Think of any cases where these changes could interact and make sure there is no impact.

It should have no effect because the changes are at the input instantiation. Anyways, I'll create tests for those scenarios as well.

[AndersonQ]

I left a few questions

[AndersonQ]

Out of curiosity, is this related to this PR?

[belimawr]

Some Python tests started failing because those fields were not in fields.yml, so I added them there, which auto-generates this documentation.

I'm debating whether I should just modify the test to ignore those fields 🤔

[AndersonQ]

Shouldn't it be before the features.LogInputRunFilestream() or together, features.LogInputRunFilestream() && management.UnderAgent()?

[AndersonQ]

Otherwise, it can run as filestream even if it isn't under agent.

[belimawr]

Otherwise, it can run as filestream even if it isn't under agent.

That's the whole point: the feature flag overwrites everything. This is required to have all the Log input tests to run with Filestream. It also gives us flexibility to test or even use it without Elastic Agent.

[AndersonQ]

Then, you you mind explaining it a bit better? Perhaps add on the feature flag if it's set, it runs. Then, if it isn't set, it needs to be running under agent.

[AndersonQ]

Otherwise, it isn't clear if it was intentional or a mistake

[AndersonQ]

It seems outdated, no error is returned

[belimawr]

That's referring to the manager's behaviour. I'll clarify/re-write it.

[AndersonQ]

I'm confused. Above you say the input v1 might return v2.ErrUnknownInput so filestream takes over. here you say v2 returns v2.ErrUnknownInput so it runs as the log input.

Is the doc outdated or did I miss something?

[belimawr]

I see it can be confusing, I'll clarify the comments by not mentioning the expected behaviour of other parts of Filebeat.

Inputs V2 are tried first on a standalone Filebeat, but I believe I've seen the opposite happening. Regardless of that both, V1 and V2 inputs will always return v2.ErrUnknownInput if they should not start an input.

[AndersonQ]

Sorry, what do you mean? I didn't understand what you're trying to clarify here

[belimawr]

This whole test is very complex :/

It can work with log files and journal files, for journal files there is some special code.
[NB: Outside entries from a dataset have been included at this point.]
-- ==== Sys2Proof/Machine/Ledger.lean ====
section
/-! DEFINITION. The event ledger's commands and what of the ledgers a reader sees: ring slots, tag entries and the
felled list (R463 to R481, R897). -/

namespace Sys2Proof.Machine
open Sys2Proof

/-- The 32 bytes of an event record (Table FLT-8). -/
def recBytes (r : Rec) : Nat :=
  r.seq + 2 ^ 32 * r.code + 2 ^ 48 * (r.sev + 4 * b2n r.lostBefore) + 2 ^ 56 * r.source + 2 ^ 64 * (r.time % 2 ^ 64)
    + 2 ^ 128 * r.arg0 + (match r.tag with
      | some t => t + 2 ^ 31
      | none => 0) * 2 ^ 160 + 2 ^ 192 * r.arg2

/-- A ring slot; one not yet written is zero (R897). -/
def State.slot (s : State) (i : Nat) : Nat := recBytes (Map.get {} s.evt.ring (i % 4096))

/-- Slots from `i` on, `n` of them, as one number. -/
def State.slots (s : State) (i n : Nat) : Nat :=
  (List.range n).foldr (fun j v => s.slot (i + j) + 2 ^ 256 * v) 0

/-- EVT_ACK (R481): the record number of the first record not yet read; one that goes back or beyond EVT_SEQ is
discarded. -/
def State.evtAck (s : State) (v : Nat) : State :=
  let v := v % 2 ^ 32
  if v ≠ 0 ∧ seqAtOrAfter v (s.rd F.EVT_ACK) ∧ seqAtOrAfter (s.rd F.EVT_SEQ) v then s.put F.EVT_ACK v else s

/-- EVT_ACK (R481). -/
def execEvtAck (req : Req) (value : Nat) (s : State) : Res :=
  .next (s.when true (fun s => s.byReq req (F.EVT_ACK.off 0 0) (fun s => s.evtAck value)))

/-- EVT_TAG_SEL (R469): the 64 bytes of the entry at a tag are copied in one step. -/
def State.evtTagSel (s : State) (v : Nat) : State :=
  let s := s.put F.EVT_TAG_SEL v
  let e := s.ledgerEntry (s.rd F.EVT_TAG_SEL)
  (List.range 16).foldl (fun s i => s.put F.EVT_TAG_DATA (e / 2 ^ (32 * i)) i) s

/-- EVT_TAG_SEL (R469). -/
def execEvtTagSel (req : Req) (value : Nat) (s : State) : Res :=
  .next (s.when true (fun s => s.byReq req (F.EVT_TAG_SEL.off 0 0) (fun s => s.evtTagSel value)))

/-- EVT_RATE_WINDOW_END (R476): the code's 1 ms window ends, with one EVT_SUPPRESSED record, exempt from the limit, if
postings of it were suppressed. -/
def execEvtRateWindowEnd (code : Nat) (s : State) : Res :=
  let w := Map.get {} s.evt.wins code
  .next (s.when (w.limit != 0) (fun s =>
    let s : State := { s with evt.wins := Map.erase s.evt.wins code }
    if w.suppressed = 0 then s else s.evtWrite (s.evtRec 17 E.EVT_SUPPRESSED code none w.suppressed)))

/-- EVT_SIGNAL_TIMER (R478): 10 µs after a signal, a record that waited is signalled. -/
def execEvtSignalTimer (s : State) : Res :=
  .next (s.when s.evt.sigBusy (fun s =>
    let p := s.evt.sigPend
    let s : State := { s with evt.sigBusy := false, evt.sigPend := false }
    if p then s.evtSignal else s))

/-- The 16 bytes of a felled-list entry (Table REL-9). -/
def fellBytes (f : Fell) : Nat := f.kind + 2 ^ 8 * f.cause + 2 ^ 32 * (f.wher % 2 ^ 48) + 2 ^ 96 * (f.hours % 2 ^ 32)

end Sys2Proof.Machine
end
The variable test_file contains the full name of the file the test is going to ingest, if it contains .journal in the name, we know it is trying to ingest a journal file and therefore the journald input will be used.

When adding the changes for the Log input running as Filestream, some of the special handling conflicted, so I added ".journal" not in test_file to this condition to avoid having problems with the cmd.remove("--once") that is done here and down below on L207-L208.

[belimawr]

elastic/elastic-package#3012 should help testing this PR with Integrations.